# o-omg, or Pokémon Teaches Japanese!



## surskitty

*o-omg, or Pokémon Teaches Japanese!*

From Black and White!

Azusa: KONNICHIWA, yo! Are you overflowing with GENKI? It's time for this week's highly anticipated “KOUKAN TALK!" This is today's phrase: “Your Pokémon is cute!" This is a phrase you want to try out! So, what's the right way to say it? “Kawaii Pokémon da ne!" Ka-wah-ii po-kay-mon da nay! With this you can flatter that person you like! YATTA! Trading Pokémon internationally is sure great! Tee hee! OK, be sure to watch again! MATA KONDO! 

Azusa: OSSU, everybody! Are you so GENKI it's causing everyone else trouble? It's time for this week's highly anticipated “KOUKAN TALK!" This is today's phrase: “Where did you come from?" This is handy! You'll want to know where your opponent is from! If you want to say this in Japanese, it's like this! “Doko kara kita no?" Do-ko ka-ra kee-ta no? After that, there's no doubt you'll have fun talking about where you're from! Yeah! OK, so, MATA NE! Bye-bye! 

Azusa: Yoo-hoo, MINNA! Today I'm a little wound up, so let's get this “KOUKAN TALK" started! This week's phrase is this: “What's your favorite Pokémon?" So what will this sound like in Japanese? “Ichiban suki na Pokémon wa?" Ii-chee-ban su-kee nah po-kay-mo-n wah? Then both of you will know about the other's favorite! By the way, my favorite Pokémon is ā\u0003! OK, see you later! JA NE! Have a good day! Mwah! 

Azusa: Meowdy, MINNA! It's time for “KOUKAN TALK!" Today's one phrase for communication is this: “Where did you find that?" This phrase can be useful whenever you need it! HAI! So this useful phrase goes like this in Japanese! “Sore doko de mitsuketano?" So-re do-ko de mee-tsu-kay-tah no? When I meet Trainers with a cute ā\u0003, I ask them that right away! So with that, MATA ITSUKA AIMASHO! And adios! 

Azusa: Hello, MINNA! It's time for “KOUKAN TALK!" This week's phrase is: “Nice meeting you!" Use this when parting with someone you just met! At times like this, I say: “Shiri aete yokatta!" Shee-ree ah-e-te yo-ka-ta! It's even better when you say this along with a firm handshake! OK, that's it for today! JA NE! 
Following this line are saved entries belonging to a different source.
-- ==== Sys2Proof/Tests/Slice0.lean ====
section
/-! SUPPORT. Tests, each one step. Expected results are the vectors of spec/95_test_vectors.md (their ids are in the
comments) and the worked examples of the rules named; none was read off the model. -/

namespace Sys2Proof.Tests

open Sys2Proof.Machine

/-- The reset state with an instruction word at the pc. -/
def at200 (w : Nat) : State := State.reset.withFetchWord 16 w

/-- The reset state with an instruction word at another pc. -/
def atPc (pc : Word) (w : Nat) : State := { State.reset with pc := pc }.withFetchWord 16 w

/-- Some V registers set. -/
def withRegs (s : State) : List (Reg × Byte) → State
  | [] => s
  | (x, b) :: rest => withRegs (s.setReg x b) rest

/-- Some display cells on. -/
def withCells (s : State) : List (Nat × Nat) → State
  | [] => s
  | (x, y) :: rest => withCells { s with display := Display.setCell s.display x y true } rest

/-- One answer is a next state that passes a check. -/
def next (o : Out) (p : State → Bool) : Bool :=
  match o with
  | .next t => p t
  | _ => false

/-- One answer is the given fault. -/
def faults (o : Out) (f : Fault) : Bool :=
  match o with
  | .fault g => g == f
  | _ => false

/-- Exactly the listed cells (no repeats) are on: each of them is, and no more are. -/
def cellsOn (d : Display) (l : List (Nat × Nat)) : Bool :=
  l.all (fun c => Display.cell d c.1 c.2) && d.length == l.length && Display.wf d

/-! ## WellFormed: the one check refuses an ill-formed term -/

theorem test_drw_sixteen_rows_ill_formed : Instr.wellFormed (.drw 0 0 16) = false := by decide

/-! ## Decoding: each constructor from a word written out from its row of R74 -/

theorem test_decode_class0_1_2 :
    decodeWord 0b0000000011100000#16 = .ok .cls ∧ decodeWord 0b0000000011101110#16 = .ok .ret ∧
    decodeWord 0b0001001000110100#16 = .ok (.jp 0x234) ∧ decodeWord 0b0010001000001110#16 = .ok (.call 0x20E) := by decide

theorem test_decode_skips :
    decodeWord 0b0011001100101010#16 = .ok (.seImm 3 0x2A) ∧ decodeWord 0b0100001100101010#16 = .ok (.sneImm 3 0x2A) ∧
    decodeWord 0b0101000100100000#16 = .ok (.seReg 1 2) ∧ decodeWord 0b1001000100100000#16 = .ok (.sneReg 1 2) := by decide

theorem test_decode_imm :
    decodeWord 0b0110101000101111#16 = .ok (.ldImm 10 0x2F) ∧ decodeWord 0b0111000000000011#16 = .ok (.addImm 0 0x03) ∧
    decodeWord 0b1100001000001111#16 = .ok (.rnd 2 0x0F) := by decide

theorem test_decode_class8 :
    decodeWord 0b1000000100100000#16 = .ok (.ldReg 1 2) ∧ decodeWord 0b1000000100100001#16 = .ok (.orReg 1 2) ∧
    decodeWord 0b1000000100100010#16 = .ok (.andReg 1 2) ∧ decodeWord 0b1000000100100011#16 = .ok (.xorReg 1 2) ∧
    decodeWord 0b1000101010110100#16 = .ok (.addReg 10 11) := by decide

theorem test_decode_class8_flags :
    decodeWord 0b1000000100000101#16 = .ok (.subReg 1 0) ∧ decodeWord 0b1000000100000110#16 = .ok (.shr 1 0) ∧
    decodeWord 0b1000000100100111#16 = .ok (.subnReg 1 2) ∧ decodeWord 0b1000000100001110#16 = .ok (.shl 1 0) := by decide

theorem test_decode_index_jump_draw :
    decodeWord 0b1010001011110000#16 = .ok (.ldI 0x2F0) ∧ decodeWord 0b1011001100000000#16 = .ok (.jpV0 0x300) ∧
    decodeWord 0b1101000100100011#16 = .ok (.drw 1 2 3) := by decide

theorem test_decode_keys_timers :
    decodeWord 0b1110010110011110#16 = .ok (.skp 5) ∧ decodeWord 0b1110010110100001#16 = .ok (.sknp 5) ∧
    decodeWord 0b1111010000000111#16 = .ok (.ldVxDt 4) ∧ decodeWord 0b1111010000010101#16 = .ok (.ldDtVx 4) ∧
    decodeWord 0b1111010000011000#16 = .ok (.ldStVx 4) := by decide

theorem test_decode_classF_memory :
    decodeWord 0b1111001000011110#16 = .ok (.addI 2) ∧ decodeWord 0b1111001000101001#16 = .ok (.ldF 2) ∧
    decodeWord 0b1111000000110011#16 = .ok (.ldB 0) ∧ decodeWord 0b1111001001010101#16 = .ok (.storeRegs 2) ∧
    decodeWord 0b1111001101100101#16 = .ok (.loadRegs 3) := by decide

/-- R94 and part 2.1 of the vectors: the Unimplemented words. -/
theorem test_decode_unimplemented :
    decodeWord 0x0000 = .error .class0 ∧ decodeWord 0x01E0 = .error .class0 ∧ decodeWord 0x5121 = .error .class5 ∧
    decodeWord 0x8AB8 = .error .class8 ∧ decodeWord 0x8ABF = .error .class8 ∧ decodeWord 0xE19F = .error .classE ∧
    decodeWord 0xF30A = .error .classF ∧ decodeWord 0xFFFF = .error .classF := by decide

/-- S1: `decode(0xD123)`. -/
theorem test_decode_fields_D123 :
    Opcode.ofWord 0xD123 = ⟨0xD, 0x123, 0x3, 0x1, 0x2, 0x23⟩ := by decide

/-- R74: 33 rows; no word matches two of them. -/
theorem test_opcode_table_33_rows : opcodeTable.length = 33 := by decide

theorem test_table_word_decodes : decodeTableWord 16 0x1234 = some (.jp 0x234) ∧ decodeTableWord 16 0x0000 = none := by decide

/-! ## Fetch and Unimplemented: T1 to T8 -/

theorem test_T1_big_endian : next (step (at200 0x1234)) (fun t => t.pc == 0x234 && t.readByte 0x200 == 0x12) = true := by decide

theorem test_T2_last_window : next (step (atPc 0xFFE 0x6A2F)) (fun t => t.pc == 0x1000 && t.reg 10 == 0x2F) = true := by decide

theorem test_T3_fetch_faults : faults (step { State.reset with pc := 0xFFF }) (.memoryFault .fetch 0xFFF 0xFFF) = true := by decide

theorem test_T5_odd_pc : next (step (atPc 0x201 0x6007)) (fun t => t.pc == 0x203 && t.reg 0 == 7) = true := by decide

theorem test_T6_unimplemented :
    next (step (at200 0xF10A)) (fun t => t.pc == 0x202 && t.diagLog == [⟨0xF10A, 0x200⟩] && t.reg 1 == 0) = true := by decide

theorem test_T7_T8_quirk :
    next (tickUnder true (at200 0xF10A)) (fun t => t.pc == 0x202) = true ∧
    next (tickUnder true (at200 0x1234)) (fun t => t.pc == 0x236) = true := by decide

/-! ## Control transfer: F1 to F19 -/

theorem test_F1_call : next (step (atPc 0x204 0x220E)) (fun t => t.sp == 1 && t.slot 1 == 0x206 && t.pc == 0x20E) = true := by decide

theorem test_F2_ret :
    next (step ({ atPc 0x210 0x00EE with sp := 1 }.setSlot 1 0x206)) (fun t => t.sp == 0 && t.pc == 0x206 && t.slot 1 == 0x206) = true := by decide

theorem test_F3_F4_quirk :
    next (tickUnder true (atPc 0x204 0x220E)) (fun t => t.sp == 1 && t.slot 1 == 0x204 && t.pc == 0x210) = true ∧
    next (tickUnder true ({ atPc 0x212 0x00EE with sp := 1 }.setSlot 1 0x204)) (fun t => t.sp == 0 && t.pc == 0x206) = true := by decide

theorem test_F5_ret_empty : faults (step (at200 0x00EE)) (.stackFault .ret 0x200) = true := by decide

theorem test_F6_call_full : faults (step { at200 0x2300 with sp := 15 }) (.stackFault .call 0x200) = true := by decide

theorem test_F7_last_call :
    next (step { at200 0x2300 with sp := 14 }) (fun t => t.sp == 15 && t.slot 15 == 0x202 && t.pc == 0x300) = true := by decide

theorem test_F9_jump_v0_edge : next (step ((at200 0xBFFF).setReg 0 0xFF)) (fun t => t.pc == 0x10FE) = true := by decide

theorem test_F10_jump : next (step (at200 0x1FFF)) (fun t => t.pc == 0xFFF) = true := by decide

theorem test_F11_F12_se_imm :
    next (step ((at200 0x332A).setReg 3 0x2A)) (fun t => t.pc == 0x204) = true ∧
    next (step ((at200 0x332A).setReg 3 0x2B)) (fun t => t.pc == 0x202) = true := by decide

theorem test_F13_sne_imm : next (step ((at200 0x432A).setReg 3 0x2A)) (fun t => t.pc == 0x202) = true := by decide

theorem test_F14_F15_same_reg :
    next (step ((at200 0x5110).setReg 1 9)) (fun t => t.pc == 0x204) = true ∧
    next (step ((at200 0x9110).setReg 1 9)) (fun t => t.pc == 0x202) = true := by decide

theorem test_F16_F17_key_down :
    next (step ({ at200 0xE59E with keyTape := [0x0400] }.setReg 5 0x1A)) (fun t => t.pc == 0x204) = true ∧
    next (step ({ at200 0xE5A1 with keyTape := [0x0400] }.setReg 5 0x1A)) (fun t => t.pc == 0x202) = true := by decide

theorem test_F18_key_up : next (step ({ at200 0xE5A1 with keyTape := [0] }.setReg 5 3)) (fun t => t.pc == 0x204) = true := by decide

/-! ## Load and ALU: A1 to A28 -/

/-- V1, V2 and VF before; V1 and VF after. -/
def alu (w : Nat) (v1 v2 vf r1 rf : Byte) : Bool :=
  next (step (withRegs (at200 w) [(1, v1), (2, v2), (15, vf)])) fun t => t.reg 1 == r1 && t.reg 15 == rf && t.pc == 0x202

theorem test_A1_A3_loads : alu 0x61AB 0 0 7 0xAB 7 = true ∧ alu 0x8120 0x12 0x77 7 0x77 7 = true := by decide

theorem test_A2_add_imm_no_flag : alu 0x7103 0xFE 0 1 0x01 1 = true := by decide

theorem test_A4_A5_A6_logic :
    alu 0x8121 0xF0 0x0F 1 0xFF 1 = true ∧ alu 0x8122 0xF0 0x3C 1 0x30 1 = true ∧ alu 0x8123 0xF0 0x3C 1 0xCC 1 = true := by decide

theorem test_A7_A8_A9_add :
    alu 0x8124 0xFF 0x01 0 0x00 1 = true ∧ alu 0x8124 0xFF 0xFF 0 0xFE 1 = true ∧ alu 0x8124 0x7F 0x80 1 0xFF 0 = true := by decide

theorem test_A10_A11_A12_sub :
    alu 0x8125 0x0A 0x03 0 0x07 1 = true ∧ alu 0x8125 0x03 0x0A 1 0xF9 0 = true ∧ alu 0x8125 0x55 0x55 1 0x00 0 = true := by decide

theorem test_A13_A14_A15_subn :
    alu 0x8127 0x03 0x0A 0 0x07 1 = true ∧ alu 0x8127 0x0A 0x03 1 0xF9 0 = true ∧ alu 0x8127 0x55 0x55 1 0x00 0 = true := by decide

theorem test_A16_A17_shr : alu 0x8126 0xFB 0x99 0 0x7D 1 = true ∧ alu 0x8126 0x04 0xFF 1 0x02 0 = true := by decide

theorem test_A18_A19_shl : alu 0x812E 0x7D 0x99 1 0xFA 0 = true ∧ alu 0x812E 0x80 0 0 0x00 1 = true := by decide

theorem test_A20_A21_rnd :
    next (step { at200 0xC10F with rndTape := [0xB7] }) (fun t => t.reg 1 == 0x07 && t.rndTape == []) = true ∧
    next (step { at200 0xC100 with rndTape := [0xB7] }) (fun t => t.reg 1 == 0x00) = true := by decide

theorem test_A22_to_A26_result_over_flag :
    alu 0x8F14 0x20 0 0xF0 0x20 0x10 = true ∧ alu 0x8F15 0x03 0 0x05 0x03 0x02 = true ∧ alu 0x8F17 0x05 0 0x03 0x05 0x02 = true ∧
    alu 0x8F16 0 0 0x03 0 0x01 = true ∧ alu 0x8F1E 0 0 0x81 0 0x02 = true := by decide

theorem test_A27_A28_flag_operand : alu 0x81F4 0xFF 0 0x01 0x00 0x01 = true ∧ alu 0x6F07 0 0 0 0 0x07 = true := by decide

/-! ## Index and memory: M1 to M19 -/

theorem test_M1_ld_i : next (step (at200 0xA2F0)) (fun t => t.i == 0x2F0) = true := by decide

theorem test_M3_M4_add_i :
    next (step ({ at200 0xF21E with i := 0xF00 }.setReg 2 0xFF)) (fun t => t.i == 0xFFF) = true ∧
    faults (step ({ at200 0xF21E with i := 0xFFF }.setReg 2 1)) (.memoryFault .index 0x1000 0x200) = true := by decide

theorem test_M6_M7_font :
    next (step ((at200 0xF029).setReg 0 0x0F)) (fun t => t.i == 0x04B) = true ∧
    next (step ((at200 0xF029).setReg 0 0x1A)) (fun t => t.i == 0x032) = true := by decide

theorem test_M8_bcd_234 :
    next (step ({ at200 0xF033 with i := 0x300 }.setReg 0 234))
      (fun t => t.readByte 0x300 == 2 && t.readByte 0x301 == 3 && t.readByte 0x302 == 4 && t.i == 0x300) = true := by decide

theorem test_M12_M13_bcd_bounds :
    next (step ({ at200 0xF033 with i := 0xFFD }.setReg 0 123)) (fun t => t.readByte 0xFFD == 1 && t.readByte 0xFFF == 3) = true ∧
    faults (step { at200 0xF033 with i := 0xFFE }) (.memoryFault .store 0x1000 0x200) = true := by decide

theorem test_M16_store :
    next (step (withRegs { at200 0xF255 with i := 0x400 } [(0, 2), (1, 3), (2, 4), (3, 9)]))
      (fun t => t.readByte 0x400 == 2 && t.readByte 0x401 == 3 && t.readByte 0x402 == 4 && t.readByte 0x403 == 0) = true := by decide

theorem test_M15_store_bound : faults (step { at200 0xFF55 with i := 0xFF1 }) (.memoryFault .store 0x1000 0x200) = true := by decide

theorem test_M17_load_glyph :
    next (step ((at200 0xF465).setReg 5 0x66))
      (fun t => t.reg 0 == 0xF0 && t.reg 1 == 0x90 && t.reg 4 == 0xF0 && t.reg 5 == 0x66) = true := by decide

theorem test_M19_load_bound : faults (step { at200 0xF165 with i := 0xFFF }) (.memoryFault .load 0x1000 0x200) = true := by decide

/-! ## Timers: D1v to D6v -/

theorem test_D1_D2_D3_timers :
    next (step ((at200 0xF415).setReg 4 0x3C)) (fun t => t.dt == 0x3C && t.st == 0) = true ∧
    next (step { at200 0xF407 with dt := 0x3C }) (fun t => t.reg 4 == 0x3C && t.dt == 0x3C) = true ∧
    next (step ((at200 0xF418).setReg 4 0x05)) (fun t => t.st == 0x05 && t.dt == 0) = true := by decide

theorem test_D4_D6_timer_tick :
    next (step { State.reset with dt := 2, hostOps := [.timerTick] }) (fun t => t.dt == 1 && t.st == 0 && t.pc == 0x200) = true := by decide

/-! ## Display: G1v to G11v -/

/-- A draw's start state: `I = 0x300`, the sprite's bytes there, some registers. -/
def drawFrom (w : Nat) (bytes : List Byte) (rs : List (Reg × Byte)) : State :=
  (withRegs { at200 w with i := 0x300 } rs).writeBytes 0x300 bytes

theorem test_G1_draw_wraps :
    next (step (drawFrom 0xD341 [0xA5] [(3, 62), (4, 31)]))
      (fun t => cellsOn t.display [(62, 31), (0, 31), (3, 31), (5, 31)] && t.reg 15 == 0) = true := by decide +kernel

theorem test_G4_glyph_4 :
    next (step (withRegs { at200 0xD125 with i := 0x014 } [(1, 0x10), (2, 0x08)]))
      (fun t => cellsOn t.display [(16, 8), (19, 8), (16, 9), (19, 9), (16, 10), (17, 10), (18, 10), (19, 10), (19, 11), (19, 12)]) = true := by
  decide +kernel

theorem test_G5_no_rows : next (step { (at200 0xD120).setReg 15 1 with i := 0xFFF }) (fun t => t.reg 15 == 0) = true := by decide

theorem test_G7_draw_bound : faults (step { at200 0xD123 with i := 0xFFE }) (.memoryFault .load 0x1000 0x200) = true := by decide
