-- ==== Sys2Proof/Config.lean ====
section
/-!
DEFINITION. What stands outside the CORE and is free to it: the values its input ports carry in a step, and the
free value that supplies them where State's script says nothing (00_scope.md R14; 30_encoding.md R62).
-/
namespace Sys2Proof.Config

/-- The values the input ports of R62 carry during one step (the `Inputs` of R126). `clk` is no field: no rule
depends on it (log 15). -/
structure Pins where
  /-- synchronous reset, active high -/
  rst : Bool
  /-- the caller offers `cmdWord` on CMD (R45) -/
  cmdValid : Bool
  cmdWord : CmdWord
  /-- the source offers `inData` on IN (R42) -/
  inValid : Bool
  inData : Word
  /-- end of stream (R43) -/
  inEos : Bool
  /-- the output collaborator is ready on OUT (R44) -/
  outReady : Bool
deriving DecidableEq, Repr, Inhabited

/-- FREE VALUE (log 1, DESIGN CHOICE, safe). The port values of the step with index `tick`, where the script in
State has ended: the environment's signals are free inputs of each step (R14), so nothing constrains them. -/
opaque freePins : Nat → Pins

end Sys2Proof.Config
end

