-- ==== Sys2Proof/Machine/Controller.lean ====
section
/-!
DEFINITION. The controller's failure and holds: UNDERRUN (60_exceptions.md R151), WAIT_IN, WAIT_OUT and the holds of the
rest states (43_controller.md R136 to R138). A hold is a step that changes nothing (R52).
-/
namespace Sys2Proof.Machine

/-- UNDERRUN (R151). -/
def execUnderrun (s : State) : Host.Outcome State Fault Refusal := .next (s.raiseCondition .inputUnderrun)

/-- WAIT_IN (R136). -/
def execWaitIn (s : State) : Host.Outcome State Fault Refusal := .next s

/-- WAIT_OUT (R137). -/
def execWaitOut (s : State) : Host.Outcome State Fault Refusal := .next s

/-- HOLD_IDLE (R138). -/
def execHoldIdle (s : State) : Host.Outcome State Fault Refusal := .next s

/-- HOLD_END in Done (R138). -/
def execHoldDone (s : State) : Host.Outcome State Fault Refusal := .next s

/-- HOLD_END in Failed (R138). -/
def execHoldFailed (s : State) : Host.Outcome State Fault Refusal := .next s

end Sys2Proof.Machine
end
Azusa: OSSU, MINNA! Yesterday, I fell in love with a TOTTEMO KAWAII Pokémon in the Musical! This is what you say at that time! “I became your fan!" After that, I told it this in Japanese. “Anata no fan ni narimashita!" Ah-nah-ta no fan nee na-ri-ma-shee-ta! It was cute! So utterly KAWAII! My beloved ā\u0003! Your double-flip jump is just too adorable to be legal! On that note, I'm going to the Musical again today! JA NE! 

Azusa: HAAAAI! For good kids and even kids that are a little bad... It's time for “KOUKAN TALK!" Today's phrase is perfect for when two people's thoughts match up, as if by telepathy! “I was thinking the same thing!" “Chodo onaji koto kangaeteta!" Choh-do o-na-gee ko-to ka-n-ga-eh-te-ta! When I say this, the conversation always picks up steam, and then it can't stop! For that reason, that's it for today! JA MATA NE! 

Azusa: Hello, MINNA! It's time for “KOUKAN TALK!" Another day, another step closer to mastering global communication! ...Recently, on the way back from the Musical, someone said this to me: “Your Pokémon looks different!" “Kawatta Pokémon da ne!" Ka-wa-tah po-kay-mo-n da ne! I thought it could be a joke, but when I looked at ā\u0003...BIKKURI! It was still wearing Props from the Musical! I forgot to take them off! Oops! That would look strange! HAI! That's it for today! MATA AIMASHOU! See you! 

Azusa: Hey, MINA-SAN! It's time for “KOUKAN TALK!" Today, I'll teach you this question to ask when you see a Pokémon that you are interested in! “Where did you catch that Pokémon?" “Sono Pokémon doko de tsukamaeta no?" So-no po-kay-mo-n do-koh de tsu-ka-mah-e-ta no? Then you can go catch one for yourself! OK, that's it for today! MINNA, bye-bye! 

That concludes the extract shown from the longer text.